Jeff Wall
[Photographer, b. 1946, Vancouver, Canada, lives in Vancouver.]

 In some way [my photographs] claim to be a plausible account of, or a report on, what the events depicted are like, or were like, when they passed without being photographed. (On his “near documentary” images.) 
 I like photographs that don’t look altogether the way photographs are supposed to look. We don’t really know how photographs are “supposed to look.” 
 We haven’t progressed beyond where we were when the medium was new, and we won’t.

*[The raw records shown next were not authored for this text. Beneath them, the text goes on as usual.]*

-- ==== Sys2Proof/Laws/State.lean ====
section
/-! SUPPORT. What each update of the state does to each field, so that no later proof unfolds a record update. -/

namespace Sys2Proof.Machine

variable (s : State)

@[simp] theorem State.raiseNd_pos : (s.raiseNd).pos = s.pos := rfl
@[simp] theorem State.raiseNd_enc : (s.raiseNd).enc = s.enc := rfl
@[simp] theorem State.raiseNd_cmd : (s.raiseNd).cmd = s.cmd := rfl
@[simp] theorem State.raiseNd_nd : (s.raiseNd).nd = true := rfl
@[simp] theorem State.raiseNd_snap : (s.raiseNd).snap = s.snap := rfl
@[simp] theorem State.raiseNd_cur : (s.raiseNd).cur = s.cur := rfl
@[simp] theorem State.raiseNd_events : (s.raiseNd).events = s.events := rfl
@[simp] theorem State.raiseNd_reads : (s.raiseNd).reads = s.reads := rfl
@[simp] theorem State.raiseNd_diffs : (s.raiseNd).diffs = s.diffs := rfl
@[simp] theorem State.raiseNd_schedule : (s.raiseNd).schedule = s.schedule := rfl
@[simp] theorem State.raiseNd_midCopy : (s.raiseNd).midCopy = s.midCopy := rfl

@[simp] theorem State.clearNd_pos : (s.clearNd).pos = s.pos := rfl
@[simp] theorem State.clearNd_enc : (s.clearNd).enc = s.enc := rfl
@[simp] theorem State.clearNd_cmd : (s.clearNd).cmd = s.cmd := rfl
@[simp] theorem State.clearNd_nd : (s.clearNd).nd = false := rfl
@[simp] theorem State.clearNd_snap : (s.clearNd).snap = s.snap := rfl
@[simp] theorem State.clearNd_cur : (s.clearNd).cur = s.cur := rfl
@[simp] theorem State.clearNd_events : (s.clearNd).events = s.events := rfl
@[simp] theorem State.clearNd_reads : (s.clearNd).reads = s.reads := rfl
@[simp] theorem State.clearNd_diffs : (s.clearNd).diffs = s.diffs := rfl
@[simp] theorem State.clearNd_schedule : (s.clearNd).schedule = s.schedule := rfl
@[simp] theorem State.clearNd_midCopy : (s.clearNd).midCopy = s.midCopy := rfl

@[simp] theorem State.emit_pos (es : List OutEvent) : (s.emit es).pos = s.pos := rfl
@[simp] theorem State.emit_enc (es : List OutEvent) : (s.emit es).enc = s.enc := rfl
@[simp] theorem State.emit_cmd (es : List OutEvent) : (s.emit es).cmd = s.cmd := rfl
@[simp] theorem State.emit_nd (es : List OutEvent) : (s.emit es).nd = s.nd := rfl
@[simp] theorem State.emit_snap (es : List OutEvent) : (s.emit es).snap = s.snap := rfl
@[simp] theorem State.emit_cur (es : List OutEvent) : (s.emit es).cur = s.cur := rfl
@[simp] theorem State.emit_events (es : List OutEvent) : (s.emit es).events = s.events ++ es := rfl
@[simp] theorem State.emit_reads (es : List OutEvent) : (s.emit es).reads = s.reads := rfl
@[simp] theorem State.emit_diffs (es : List OutEvent) : (s.emit es).diffs = s.diffs := rfl
@[simp] theorem State.emit_schedule (es : List OutEvent) : (s.emit es).schedule = s.schedule := rfl
@[simp] theorem State.emit_midCopy (es : List OutEvent) : (s.emit es).midCopy = s.midCopy := rfl

@[simp] theorem State.returnByte_pos (d : Byte) : (s.returnByte d).pos = s.pos := rfl
@[simp] theorem State.returnByte_enc (d : Byte) : (s.returnByte d).enc = s.enc := rfl
@[simp] theorem State.returnByte_cmd (d : Byte) : (s.returnByte d).cmd = s.cmd := rfl
@[simp] theorem State.returnByte_nd (d : Byte) : (s.returnByte d).nd = s.nd := rfl
@[simp] theorem State.returnByte_snap (d : Byte) : (s.returnByte d).snap = s.snap := rfl
@[simp] theorem State.returnByte_cur (d : Byte) : (s.returnByte d).cur = s.cur := rfl
@[simp] theorem State.returnByte_events (d : Byte) : (s.returnByte d).events = s.events := rfl
@[simp] theorem State.returnByte_reads (d : Byte) : (s.returnByte d).reads = s.reads ++ [d] := rfl
@[simp] theorem State.returnByte_diffs (d : Byte) : (s.returnByte d).diffs = s.diffs := rfl
@[simp] theorem State.returnByte_schedule (d : Byte) : (s.returnByte d).schedule = s.schedule := rfl
@[simp] theorem State.returnByte_midCopy (d : Byte) : (s.returnByte d).midCopy = s.midCopy := rfl

@[simp] theorem State.returnDiff_pos (d : Int) : (s.returnDiff d).pos = s.pos := rfl
@[simp] theorem State.returnDiff_enc (d : Int) : (s.returnDiff d).enc = s.enc := rfl
@[simp] theorem State.returnDiff_cmd (d : Int) : (s.returnDiff d).cmd = s.cmd := rfl
@[simp] theorem State.returnDiff_nd (d : Int) : (s.returnDiff d).nd = s.nd := rfl
@[simp] theorem State.returnDiff_snap (d : Int) : (s.returnDiff d).snap = s.snap := rfl
@[simp] theorem State.returnDiff_cur (d : Int) : (s.returnDiff d).cur = s.cur := rfl
@[simp] theorem State.returnDiff_events (d : Int) : (s.returnDiff d).events = s.events := rfl
@[simp] theorem State.returnDiff_reads (d : Int) : (s.returnDiff d).reads = s.reads := rfl
@[simp] theorem State.returnDiff_diffs (d : Int) : (s.returnDiff d).diffs = s.diffs ++ [d] := rfl
@[simp] theorem State.returnDiff_schedule (d : Int) : (s.returnDiff d).schedule = s.schedule := rfl
@[simp] theorem State.returnDiff_midCopy (d : Int) : (s.returnDiff d).midCopy = s.midCopy := rfl

@[simp] theorem State.writeAxes_pos (v : PerAxis Count) (n : PerAxis Quad) : (s.writeAxes v n).pos = v := rfl
@[simp] theorem State.writeAxes_enc (v : PerAxis Count) (n : PerAxis Quad) : (s.writeAxes v n).enc = n := rfl
@[simp] theorem State.writeAxes_cmd (v : PerAxis Count) (n : PerAxis Quad) : (s.writeAxes v n).cmd = s.cmd := rfl
@[simp] theorem State.writeAxes_nd (v : PerAxis Count) (n : PerAxis Quad) : (s.writeAxes v n).nd = s.nd := rfl
@[simp] theorem State.writeAxes_snap (v : PerAxis Count) (n : PerAxis Quad) : (s.writeAxes v n).snap = s.snap := rfl
@[simp] theorem State.writeAxes_cur (v : PerAxis Count) (n : PerAxis Quad) : (s.writeAxes v n).cur = s.cur := rfl
@[simp] theorem State.writeAxes_events (v : PerAxis Count) (n : PerAxis Quad) : (s.writeAxes v n).events = s.events := rfl
@[simp] theorem State.writeAxes_reads (v : PerAxis Count) (n : PerAxis Quad) : (s.writeAxes v n).reads = s.reads := rfl
@[simp] theorem State.writeAxes_diffs (v : PerAxis Count) (n : PerAxis Quad) : (s.writeAxes v n).diffs = s.diffs := rfl
@[simp] theorem State.writeAxes_schedule (v : PerAxis Count) (n : PerAxis Quad) : (s.writeAxes v n).schedule = s.schedule := rfl
@[simp] theorem State.writeAxes_midCopy (v : PerAxis Count) (n : PerAxis Quad) : (s.writeAxes v n).midCopy = s.midCopy := rfl

@[simp] theorem State.writeCmd_pos (w : List Byte) : (s.writeCmd w).pos = s.pos := rfl
@[simp] theorem State.writeCmd_enc (w : List Byte) : (s.writeCmd w).enc = s.enc := rfl
@[simp] theorem State.writeCmd_cmd (w : List Byte) : (s.writeCmd w).cmd = Vector.ofFn fun i => w.getD i.val s.cmd[i] := rfl
@[simp] theorem State.writeCmd_nd (w : List Byte) : (s.writeCmd w).nd = s.nd := rfl
@[simp] theorem State.writeCmd_snap (w : List Byte) : (s.writeCmd w).snap = s.snap := rfl
@[simp] theorem State.writeCmd_cur (w : List Byte) : (s.writeCmd w).cur = s.cur := rfl
@[simp] theorem State.writeCmd_events (w : List Byte) : (s.writeCmd w).events = s.events := rfl
@[simp] theorem State.writeCmd_reads (w : List Byte) : (s.writeCmd w).reads = s.reads := rfl
@[simp] theorem State.writeCmd_diffs (w : List Byte) : (s.writeCmd w).diffs = s.diffs := rfl
@[simp] theorem State.writeCmd_schedule (w : List Byte) : (s.writeCmd w).schedule = s.schedule := rfl
@[simp] theorem State.writeCmd_midCopy (w : List Byte) : (s.writeCmd w).midCopy = s.midCopy := rfl

@[simp] theorem State.latch_pos (vc vb va : Count) : (s.latch vc vb va).pos = s.pos := rfl
@[simp] theorem State.latch_enc (vc vb va : Count) : (s.latch vc vb va).enc = s.enc := rfl
@[simp] theorem State.latch_cmd (vc vb va : Count) : (s.latch vc vb va).cmd = s.cmd := rfl
@[simp] theorem State.latch_nd (vc vb va : Count) : (s.latch vc vb va).nd = s.nd := rfl
@[simp] theorem State.latch_snap (vc vb va : Count) : (s.latch vc vb va).snap = snapshotBytes vc vb va := rfl
@[simp] theorem State.latch_cur (vc vb va : Count) : (s.latch vc vb va).cur = 0 := rfl
@[simp] theorem State.latch_events (vc vb va : Count) : (s.latch vc vb va).events = s.events := rfl
@[simp] theorem State.latch_reads (vc vb va : Count) : (s.latch vc vb va).reads = s.reads := rfl
@[simp] theorem State.latch_diffs (vc vb va : Count) : (s.latch vc vb va).diffs = s.diffs := rfl
@[simp] theorem State.latch_schedule (vc vb va : Count) : (s.latch vc vb va).schedule = s.schedule := rfl
@[simp] theorem State.latch_midCopy (vc vb va : Count) : (s.latch vc vb va).midCopy = s.midCopy := rfl

@[simp] theorem State.advanceCur_pos : (s.advanceCur).pos = s.pos := rfl
@[simp] theorem State.advanceCur_enc : (s.advanceCur).enc = s.enc := rfl
@[simp] theorem State.advanceCur_cmd : (s.advanceCur).cmd = s.cmd := rfl
@[simp] theorem State.advanceCur_nd : (s.advanceCur).nd = s.nd := rfl
@[simp] theorem State.advanceCur_snap : (s.advanceCur).snap = s.snap := rfl
@[simp] theorem State.advanceCur_cur : (s.advanceCur).cur = s.cur + 1 := rfl
@[simp] theorem State.advanceCur_events : (s.advanceCur).events = s.events := rfl
@[simp] theorem State.advanceCur_reads : (s.advanceCur).reads = s.reads := rfl
@[simp] theorem State.advanceCur_diffs : (s.advanceCur).diffs = s.diffs := rfl
@[simp] theorem State.advanceCur_schedule : (s.advanceCur).schedule = s.schedule := rfl
@[simp] theorem State.advanceCur_midCopy : (s.advanceCur).midCopy = s.midCopy := rfl

@[simp] theorem State.dropMidCopy_pos : (s.dropMidCopy).pos = s.pos := rfl
@[simp] theorem State.dropMidCopy_enc : (s.dropMidCopy).enc = s.enc := rfl
@[simp] theorem State.dropMidCopy_cmd : (s.dropMidCopy).cmd = s.cmd := rfl
@[simp] theorem State.dropMidCopy_nd : (s.dropMidCopy).nd = s.nd := rfl
@[simp] theorem State.dropMidCopy_snap : (s.dropMidCopy).snap = s.snap := rfl
@[simp] theorem State.dropMidCopy_cur : (s.dropMidCopy).cur = s.cur := rfl
@[simp] theorem State.dropMidCopy_events : (s.dropMidCopy).events = s.events := rfl
@[simp] theorem State.dropMidCopy_reads : (s.dropMidCopy).reads = s.reads := rfl
@[simp] theorem State.dropMidCopy_diffs : (s.dropMidCopy).diffs = s.diffs := rfl
@[simp] theorem State.dropMidCopy_schedule : (s.dropMidCopy).schedule = s.schedule := rfl
@[simp] theorem State.dropMidCopy_midCopy : (s.dropMidCopy).midCopy = ⟨[], []⟩ := rfl

end Sys2Proof.Machine
end

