-- ==== Sys2Proof/Proofs/SampleDeltas.lean ====
section
/-! PROOF. SAMPLE moves each counter by its table entry and retains the readings (40_quadrature_decoder.md R116). -/

namespace Sys2Proof.Machine

/-- The sample as R116's pseudocode extracts it: shift the port byte, mask with 3. -/
theorem sample2_eq_shift_mask (p : Byte) (sh : Fin 7) :
    sample2 p sh = BitVec.ofNat 2 ((p.toNat >>> sh.val) &&& 3) := by
  apply BitVec.eq_of_toNat_eq
  have mask (n : Nat) : n &&& 3 = n % 4 := Nat.and_two_pow_sub_one_eq_mod n 2
  rw [sample2_toNat, BitVec.toNat_ofNat, mask, Nat.mod_mod]

/-- The counter of an axis after SAMPLE, as a signed sum modulo 2^16 (40_quadrature_decoder.md R119). -/
theorem sampleWith_pos_toNat (cfg : Config) (p : Byte) (s : State) (x : Axis) :
    (((sampleWith cfg p s).pos.get x).toNat : Int) =
      (((s.pos.get x).toNat : Int) + axisSign x * delta cfg (s.enc.get x) ((samples cfg p).get x)) % 65536 := by
  rw [(sampleWith_axis cfg p s x).1, countAdd_toNat]

/-- An axis wired straight adds its table entry. -/
theorem sampleWith_pos_add (cfg : Config) (p : Byte) (s : State) {x : Axis} (h : axisSign x = 1) :
    (((sampleWith cfg p s).pos.get x).toNat : Int) =
      (((s.pos.get x).toNat : Int) + delta cfg (s.enc.get x) ((samples cfg p).get x)) % 65536 := by
  rw [sampleWith_pos_toNat, h, Int.one_mul]

/-- An axis wired in reverse subtracts its table entry (40_quadrature_decoder.md R115). -/
theorem sampleWith_pos_sub (cfg : Config) (p : Byte) (s : State) {x : Axis} (h : axisSign x = -1) :
    (((sampleWith cfg p s).pos.get x).toNat : Int) =
      (((s.pos.get x).toNat : Int) - delta cfg (s.enc.get x) ((samples cfg p).get x)) % 65536 := by
  rw [sampleWith_pos_toNat, h, Int.neg_one_mul, ← Int.sub_eq_add_neg]

/-- Settles O5: A and B are wired straight, C in reverse; the readings are the shifted and masked port byte, and SAMPLE
writes `pos` and `enc` only. -/
theorem sampleAddsTableDeltas : Obligations.SampleAddsTableDeltas := by
  refine ⟨fun _ _ => rfl, fun cfg p s => ?_⟩
  simp only [← sample2_eq_shift_mask]
  exact ⟨sampleWith_pos_add cfg p s (x := .a) rfl, sampleWith_pos_add cfg p s (x := .b) rfl,
    sampleWith_pos_sub cfg p s (x := .c) rfl, rfl, sampleWith_frame cfg p s⟩

end Sys2Proof.Machine
end

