-- ==== Sys2Proof/Proofs/TransitionTable.lean ====
section
/-! PROOF. The transition table (40_quadrature_decoder.md section 3): facts of the standard table over its 16 pairs of
readings, carried to both polarities. -/

namespace Sys2Proof.Machine

open Sys2Proof.Safety

/-- The entry of the standard table for a pair of readings; a configuration's is its multiple by POL (`delta_eq`). -/
def stdDelta (prev new : Quad) : Int := tStd[(tableIndex prev new).toFin]

theorem delta_eq (cfg : Config) (prev new : Quad) : delta cfg prev new = cfg.pol.sign * stdDelta prev new := rfl

/-! ## The standard table -/

/-- The index is `new | (prev << 2)` (30_encoding.md R96). -/
theorem stdDelta_eq_getD : ∀ prev new : Quad,
    stdDelta prev new = tStd.toList.getD (prev.toNat <<< 2 ||| new.toNat) 0 := by decide

theorem stdDelta_range (prev new : Quad) : stdDelta prev new = -1 ∨ stdDelta prev new = 0 ∨ stdDelta prev new = 1 :=
  tStd_range (tableIndex prev new).toFin

theorem stdDelta_ne_zero_iff : ∀ prev new : Quad,
    stdDelta prev new ≠ 0 ↔ prev ^^^ new = 1 ∨ prev ^^^ new = 2 := by decide

theorem stdDelta_eq_zero_iff : ∀ prev new : Quad, stdDelta prev new = 0 ↔ prev = new ∨ prev ^^^ new = 3 := by decide

theorem stdDelta_antisymm : ∀ prev new : Quad, stdDelta new prev = -stdDelta prev new := by decide

/-- One step along `00 -> 10 -> 11 -> 01 -> 00` counts +1, from each of the four places. -/
theorem stdDelta_pinsAt_succ (n : Int) : stdDelta (pinsAt n) (pinsAt (n + 1)) = 1 := by
  have hplace : n % 4 = 0 ∧ (n + 1) % 4 = 1 ∨ n % 4 = 1 ∧ (n + 1) % 4 = 2 ∨
      n % 4 = 2 ∧ (n + 1) % 4 = 3 ∨ n % 4 = 3 ∧ (n + 1) % 4 = 0 := by omega
  obtain ⟨h, h'⟩ | ⟨h, h'⟩ | ⟨h, h'⟩ | ⟨h, h'⟩ := hplace <;> rw [pinsAt, pinsAt, h, h'] <;> decide

/-! ## Both polarities -/

theorem polarity_sign_eq (pol : Polarity) : pol.sign = 1 ∨ pol.sign = -1 := by
  cases pol
  · exact .inl rfl
  · exact .inr rfl

theorem delta_range (cfg : Config) (prev new : Quad) :
    delta cfg prev new = -1 ∨ delta cfg prev new = 0 ∨ delta cfg prev new = 1 := by
  have := stdDelta_range prev new
  obtain h | h := polarity_sign_eq cfg.pol <;> rw [delta_eq, h] <;> omega

theorem delta_eq_zero_iff_stdDelta (cfg : Config) (prev new : Quad) :
    delta cfg prev new = 0 ↔ stdDelta prev new = 0 := by
  obtain h | h := polarity_sign_eq cfg.pol <;> rw [delta_eq, h] <;> omega

theorem delta_eq_zero_iff (cfg : Config) (prev new : Quad) :
    delta cfg prev new = 0 ↔ prev = new ∨ prev ^^^ new = 3 := by
  rw [delta_eq_zero_iff_stdDelta, stdDelta_eq_zero_iff]

theorem delta_antisymm (cfg : Config) (prev new : Quad) : delta cfg new prev = -delta cfg prev new := by
  rw [delta_eq, delta_eq, stdDelta_antisymm, Int.mul_neg]

theorem delta_pinsAt_succ (cfg : Config) (n : Int) : delta cfg (pinsAt n) (pinsAt (n + 1)) = cfg.pol.sign := by
  rw [delta_eq, stdDelta_pinsAt_succ, Int.mul_one]

/-- Half of the 16 entries are zero and half are not, whatever the polarity. -/
theorem table_counts : ∀ pol : Polarity,
    (tStd.toList.map (pol.sign * ·)).countP (· == 0) = 8 ∧
    (tStd.toList.map (pol.sign * ·)).countP (fun d => d == 1 || d == -1) = 8
  | .plus => by decide
  | .minus => by decide

/-- Settles O6: the shape of the standard table, which a factor of +1 or -1 keeps. -/
theorem transitionTableShape : Obligations.TransitionTableShape := by
  intro cfg
  refine ⟨fun prev new => ?index, delta_range cfg, fun prev new => ?nonzero, delta_eq_zero_iff cfg, rfl,
    table_counts cfg.pol⟩
  case index => rw [delta_eq, stdDelta_eq_getD]
  case nonzero => rw [Ne, delta_eq_zero_iff_stdDelta, ← stdDelta_ne_zero_iff]

/-- Settles O7: one step forward counts POL, and the table is antisymmetric. -/
theorem transitionTableSigns : Obligations.TransitionTableSigns := by
  intro cfg
  refine ⟨delta_pinsAt_succ cfg, fun n => ?backward, delta_antisymm cfg⟩
  case backward => rw [delta_antisymm, delta_pinsAt_succ]

end Sys2Proof.Machine
end

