-- ==== Sys2Proof/Machine/PartsMedia.lean ====
section
/-! DEFINITION. State of volumes, maps, the log and the media: chapters 04, 06, 07, 08 and 09 of the specification. -/

namespace Sys2Proof.Machine

/-! ### Streams (chapter 04) -/

/-- A stream (R175, R180): class 0 grey, 1 ochre, 2 vermilion; effective rate in MB/s and deadline in µs; token bucket in
thousandths of a byte and when it was last filled; counts; at-risk mark and since when its condition has ended (R190);
p_lat; buffers of its demand in its grain pool and in pool 3 (R224); its time index (R203). -/
structure Strm where
  tenant : Nat
  volume : Nat
  cls : Nat
  dropLate : Bool
  rate : Nat
  deadline : Nat
  isOpen : Bool
  tokens : Nat
  filledAt : Nat
  overBytes : Nat
  bytes : Nat
  misses : Nat
  maxLate : Nat
  dropped : Nat
  atRisk : Bool
  clearSince : Option Nat
  pLat : Nat
  unindexed : Nat
  index : List TIdx
  deriving DecidableEq, Repr

/-- Reservations of the vermilion set (R183–R188): P_HOLD, physical rate in units of 1/384 MB/s (exact for the geometries of Table 8-1), primer headroom
in bytes, the physical rate for which program slots of the dies of each group are reserved (R185), thermal pace cap, whether the primer
headroom was found used up (R191), time-index full mark (R204). -/
structure Admission where
  pHold : Nat
  phi : Nat
  headroom : Nat
  slots : Tbl Nat
  paceCap : Nat
  horizonUsed : Bool
  indexFull : Bool
  deriving DecidableEq, Repr

/-! ### Volumes (chapter 09) -/

/-- A snapshot (R423–R428): generation of its slot, epoch, whether hidden, being deleted or not yet committed, its delta
by grain, and the map entries it reserves. -/
structure Snap where
  sgen : Nat
  epoch : Nat
  hidden : Bool
  deleting : Bool
  delta : Tbl Entry
  reserved : Nat
  deriving DecidableEq, Repr

/-- A volume (R405–R437): generation, tenant, group, key domain, grain (false 4 KiB, true 16 KiB), VFLAGS, capacity in
sectors, current epoch, map by grain, snapshots by slot, generations of freed slots, origin (volume number, slot) with
the first grain the ascending fill has not reached and the grains filled ahead of it, mark for deletion when fills that
read it end, whether compaction runs, and the base or commit snapshot of its replication (slot, cycle) with when that cycle started, where it is
known. -/
structure Vol where
  vgen : Nat
  tenant : Nat
  group : Nat
  keydom : Nat
  grain16 : Bool
  vflags : Nat
  capacity : Nat
  epoch : Nat
  map : Tbl Entry
  snaps : Tbl Snap
  sgens : Tbl Nat
  origin : Option (Nat × Nat)
  fillTo : Nat
  filledAhead : List Nat
  dying : Bool
  compacting : Bool
  replBase : Option (Nat × Nat)
  replAt : Option Nat := none
  deriving DecidableEq, Repr
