-- ==== Sys2Proof/Machine/RegTable.lean ====
section
/-! DEFINITION. The register tables of the manager control space, block by block (R10, R18, R19): for every register its
base address, stride, count and its fields with access code and reset value.  A field whose reset value the
specification takes from fuses, straps, the anchor store, die profiles or the installed memory is computed by the
views of `Machine/Views*.lean` and stands here with 0.  Reserved bits have no entry: they read as zero (R10). -/

namespace Sys2Proof.Machine

/-- Registers of block TOP (Table 0-4). -/
def regsTop : List RegSpec :=
  [
  -- TOP_IDENT
  ⟨0x000000, 4, 1,
   [⟨0, 16, .ro, fun _ => 0x7180⟩,
    ⟨16, 4, .ro, fun _ => 0x1⟩,
    ⟨20, 4, .ro, fun _ => 0x0⟩,
    ⟨24, 8, .ro, fun _ => 0x51⟩]⟩,
  -- TOP_SERIAL_LO
  ⟨0x000004, 4, 1,
   [⟨0, 32, .ro, fun _ => 0⟩]⟩,
  -- TOP_SERIAL_HI
  ⟨0x000008, 4, 1,
   [⟨0, 16, .ro, fun _ => 0⟩]⟩,
  -- TOP_STRAP
  ⟨0x000010, 4, 1,
   [⟨0, 2, .ro, fun _ => 0⟩,
    ⟨2, 30, .ro, fun _ => 0⟩]⟩,
  -- TOP_DEBUG
  ⟨0x000020, 4, 1,
   [⟨0, 1, .ro, fun _ => 0⟩,
    ⟨1, 1, .ro, fun _ => 0⟩]⟩,
  -- TOP_BOOT
  ⟨0x000030, 4, 1,
   [⟨0, 1, .ro, fun _ => 0⟩,
    ⟨1, 2, .ro, fun _ => 0⟩,
    ⟨3, 4, .ro, fun _ => 0⟩,
    ⟨7, 1, .ro, fun _ => 0⟩,
    ⟨8, 1, .w1c, fun _ => 0⟩,
    ⟨9, 1, .ro, fun _ => 0⟩]⟩,
  -- TOP_FW_VER
  ⟨0x000034, 4, 2,
   [⟨0, 32, .ro, fun _ => 0⟩]⟩,
  -- TOP_FW_CTL
  ⟨0x00003C, 4, 1,
   [⟨0, 1, .wo, fun _ => 0⟩,
    ⟨1, 1, .w1c, fun _ => 0⟩]⟩,
  -- TOP_ROLLBACK
  ⟨0x000040, 4, 1,
   [⟨0, 7, .ro, fun _ => 0⟩,
    ⟨8, 7, .ro, fun _ => 0⟩,
    ⟨16, 7, .ro, fun _ => 0⟩]⟩,
  -- TOP_LIFE
  ⟨0x000044, 4, 1,
   [⟨0, 16, .ro, fun _ => 0xFFFF⟩,
    ⟨16, 4, .ro, fun _ => 0xF⟩,
    ⟨20, 1, .ro, fun _ => 0⟩]⟩,
  -- TOP_LIFE_CFG
  ⟨0x000048, 4, 1,
   [⟨0, 12, (.rwc (.range 30 3650)), fun _ => 365⟩]⟩,
  -- TOP_LDPC_SPARE
  ⟨0x00004C, 4, 1,
   [⟨0, 4, .ro, fun _ => 0xF⟩,
    ⟨4, 4, .ro, fun _ => 0xF⟩]⟩]

/-- Registers of block PWR (Table 0-4). -/
def regsPwr : List RegSpec :=
  [
  -- PWR_PACE
  ⟨0x010200, 4, 4,
   [⟨0, 16, .ro, fun _ => 0x0400⟩,
    ⟨16, 3, .ro, fun _ => 0x0⟩,
    ⟨19, 8, .ro, fun _ => 0xFF⟩,
    ⟨31, 1, .ro, fun _ => 0⟩]⟩,
  -- PWR_PACE_LOW
  ⟨0x010210, 4, 4,
   [⟨0, 16, .ro, fun _ => 0xFFFF⟩,
    ⟨31, 1, .wo, fun _ => 0⟩]⟩,
  -- PWR_CFG
  ⟨0x010000, 4, 1,
   [⟨0, 16, (.rwc (.range 10 65535)), fun _ => 100⟩,
    ⟨16, 1, .rw, fun _ => 1⟩]⟩,
  -- PWR_STAT
  ⟨0x010004, 4, 1,
   [⟨0, 3, .ro, fun _ => 0x0⟩,
    ⟨3, 1, .ro, fun _ => 0⟩,
    ⟨4, 3, .ro, fun _ => 0x0⟩,
    ⟨7, 1, .ro, fun _ => 0⟩,
    ⟨8, 2, .ro, fun _ => 0x0⟩]⟩,
  -- PWR_GOV
  ⟨0x010010, 4, 1,
   [⟨0, 12, (.rwc (.range 512 1536)), fun _ => 1024⟩,
    ⟨12, 4, (.rwc (.range 5 15)), fun _ => 10⟩,
    ⟨16, 8, (.rwc (.range 1 255)), fun _ => 10⟩,
    ⟨24, 8, (.rwc (.range 0 150)), fun _ => 25⟩]⟩,
  -- PWR_RAIL
  ⟨0x010100, 4, 4,
   [⟨0, 7, (.rwl (PWR_RAIL_LOCK)), fun n => 0x40 + n⟩,
    ⟨7, 1, .w1s, fun _ => 0⟩,
    ⟨8, 12, (.rwl (PWR_RAIL_LOCK)), fun _ => 600⟩,
    ⟨20, 12, (.rwl (PWR_RAIL_LOCK)), fun _ => 900⟩]⟩,
  -- PWR_VOUT
  ⟨0x010110, 4, 4,
   [⟨0, 12, .ro, fun _ => 0x000⟩,
    ⟨12, 16, .ro, fun _ => 0x0000⟩]⟩,
  -- PWR_AUX
  ⟨0x010120, 4, 4,
   [⟨0, 7, (.rwl (PWR_AUX_LOCK)), fun n => 0x44 + n⟩,
    ⟨7, 1, .w1s, fun _ => 0⟩,
    ⟨8, 1, .ro, fun _ => 1⟩]⟩]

Photography is what its first practitioners said it was—pictures created by the controlled actions of nature, of light reflected from surfaces. 
 ...electronic image traffic has become present in the relation between the photographer and the picture he or she sees in a viewfinder. 
 Digital photography provides certain obvious technical advantages and allows you the freedom to do photography either as it has always been done or to do it in rather different ways, and to still be practicing photography. 
 [Near documentary] means that they are pictures whose subjects were suggested by my direct experience, and ones in which I tried to recollect that experience as precisely as I could, and to reconstruct and represent it precisely and accurately. 
 Reportage, or the spontaneous, fleeting aspect of the photographic image, appear simultaneously with the pictorial, tableau-like aspect at the origins of photography; its traces can be seen in the blurred elements of Daguerre’s first scenes. Reportage evolves in the pursuit of the blurred parts of the pictures. 
 I don’t find my own experiences very interesting. I find my observations interesting. Maybe that’s why I’m a photographer. Maybe an observation is an experience that means more to you than other experiences.